"I am doing my best to find it. I will find it before the public finds it. I will get out of it before it's too late. The reason I will do that is because that's what I'm paid to do"
About this Quote
Cramer’s voice here isn’t the confident ringmaster of TV stock-picking; it’s the anxious operator narrating the mechanics of a rigged race. The repetition of “I will” reads like a self-justifying mantra, a hedge funder’s version of “don’t hate the player.” He’s not promising to discover value or build anything real. He’s promising to locate “it” first - the crack in the trade, the bad news, the turn in sentiment - and then escape before everyone else realizes the floor is gone.
The bluntest move is the shift from competence to moral outsourcing: “The reason... is because that’s what I’m paid to do.” It’s a phrase that pretends to be neutral but actually functions as an alibi. In one line, the market is re-described not as a system of shared information and fair pricing but as an industry of asymmetry, where the job is to front-run the crowd’s awareness and leave the “public” holding the bag. “Before it’s too late” implies the danger isn’t collective harm; it’s getting caught on the wrong side of the stampede.
Context matters: Cramer’s notoriety comes from straddling two worlds - the trading desk and the media stage. This quote (often circulated in discussions of hedge-fund tactics and market manipulation) lands because it punctures the TV-friendly story that markets reward insight and discipline. It frames the real commodity as timing and advantage, and the customer as plausibly deniable duty. The subtext isn’t merely cynicism; it’s a confession of incentives doing exactly what they were designed to do.

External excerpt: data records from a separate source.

/-- The guidance layer of a head, written for the ACTIVE tenant to which it belongs. After a restart the layer of a lantern
whose announcement stands is not written until what it presents changes (assumption 50). -/
def guidanceLayer (s : State) (row : HeadRow) (prompts : List Prompt) : Option Guide :=
  match headTenant s.conf row with
  | none => none
  | some t =>
    if !(s.tenant t).active then none
    else match row.kind? with
      | some .lantern => lanternGuide s row.car row.deck row.landing
      | some .landingDestination => listGuide (landingItems s row.landing row.car row.deck)
      | some .carPanel => listGuide (aboardItems s row.car row.deck)
      | some .kioskPrompt =>
        if prompts.isEmpty then none else some (.prompts ((prompts.reverse.take 2).map promptItem))
      | some .positionIndicator => none
      | some .textPanel => none
      | none => none

end Sys2Proof.Machine
end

The bluntest move is the shift from competence to moral outsourcing: “The reason... is because that’s what I’m paid to do.” It’s a phrase that pretends to be neutral but actually functions as an alibi. In one line, the market is re-described not as a system of shared information and fair pricing but as an industry of asymmetry, where the job is to front-run the crowd’s awareness and leave the “public” holding the bag. “Before it’s too late” implies the danger isn’t collective harm; it’s getting caught on the wrong side of the stampede.

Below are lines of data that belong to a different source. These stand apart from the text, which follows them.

-- ==== Sys2Proof/Machine/Trunks.lean ====
section
/-!
DEFINITION. The Trunk Controllers (10, 11): turns and their ends, replies, the scheduler, broadcasts, link states,
line shuts, failover, recovery, and the enabling and disabling of trunks.
-/

namespace Sys2Proof.Machine

/-- Changes a trunk. -/
def State.modTrunk (s : State) (t : Nat) (f : Trunk → Trunk) : State := s.setTrunk t (f (s.trunk t))

/-- The flight of a trunk becomes `f`. -/
def setFlight (t : Nat) (f : Flight) (s : State) : State := s.modTrunk t (fun x => { x with flight := f })

/-- The parts of a trunk whose change sets TRUNK (R172). -/
def Trunk.news (x : Trunk) : TrunkState × Option LineId × Option ShutCause × Option ShutCause :=
  (x.state, x.active, x.lineA.shut, x.lineB.shut)

/-- Runs `f` and sets TRUNK when it changed the trunk's state, active line, or a line's state or cause (R172). -/
def noteTrunk (t : Nat) (f : State → State) (s : State) : State :=
  let s' := f s
  if (s.trunk t).news = (s'.trunk t).news then s' else attend 9 s'

/-- Milliseconds of a trunk's recovery interval; 0 stands for the default of 5 s (R25). -/
def recoveryMs (s : State) (t : Nat) : Nat :=
  let r := (s.conf.trunk t).recovery
  1000 * (if r = 0 then 5 else r)

/-- The head keys of a trunk that have a record, by address. -/
def trunkHeads (s : State) (t : Nat) : List Nat := (s.heads.map (·.1)).filter (fun k => keyTrunk k == t)

/-! ### The lines' pins (R149) -/

/-- The levels that a trunk's flight still puts on line `l`, character after character, from its beginning: the frame
being sent, or the break; nothing in a reply window, in a gap or between a broadcast's copies. -/
def Flight.levels (f : Flight) (l : LineId) : List Bool :=
  match f with
  | .sending u => if u.line = l then u.frame.flatMap characterLevels else []
  | .breaking m => if m = l then breakLevels else []
  | _ => []

/-- The driver-enable pin of a line: asserted while the trunk puts a frame or a break on it. -/
def Flight.drives (f : Flight) (l : LineId) : Bool :=
  match f with
  | .sending u => u.line == l
  | .breaking m => m == l
  | _ => false

/-- The driver-enable pin of line `l` of trunk `t`. -/
def driverEnable (s : State) (t : Nat) (l : LineId) : Bool := (s.trunk t).flight.drives l

/-- The levels at the transmit pin of line `l` of trunk `t` from the frame's or the break's beginning on; with none left
the pin idles. -/
def transmitLevels (s : State) (t : Nat) (l : LineId) : List Bool := (s.trunk t).flight.levels l

/-! ### Broadcast requests (R160 to R162) -/

/-- The list with a request joined, or merged at the end with one pending for its line (R160). -/
def joinRequest (l : List Request) (r : Request) : List Request :=
  match l.find? (fun q => q.line == r.line) with
  | none => l ++ [r]
  | some q => l.filter (fun q => !(q.line == r.line)) ++ [{ r with zones := q.zones ||| r.zones }]

/-- The list with an abandoned broadcast's request returned: at its head, or merged into one pending for its line, which
keeps its texts and its place (R162). -/
def returnRequest (l : List Request) (r : Request) : List Request :=
  if l.any (fun q => q.line == r.line) then
    l.map (fun q => if q.line == r.line then { q with zones := q.zones ||| r.zones } else q)
  else r :: l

Context matters: Cramer’s notoriety comes from straddling two worlds - the trading desk and the media stage. This quote (often circulated in discussions of hedge-fund tactics and market manipulation) lands because it punctures the TV-friendly story that markets reward insight and discipline. It frames the real commodity as timing and advantage, and the customer as plausibly deniable duty. The subtext isn’t merely cynicism; it’s a confession of incentives doing exactly what they were designed to do.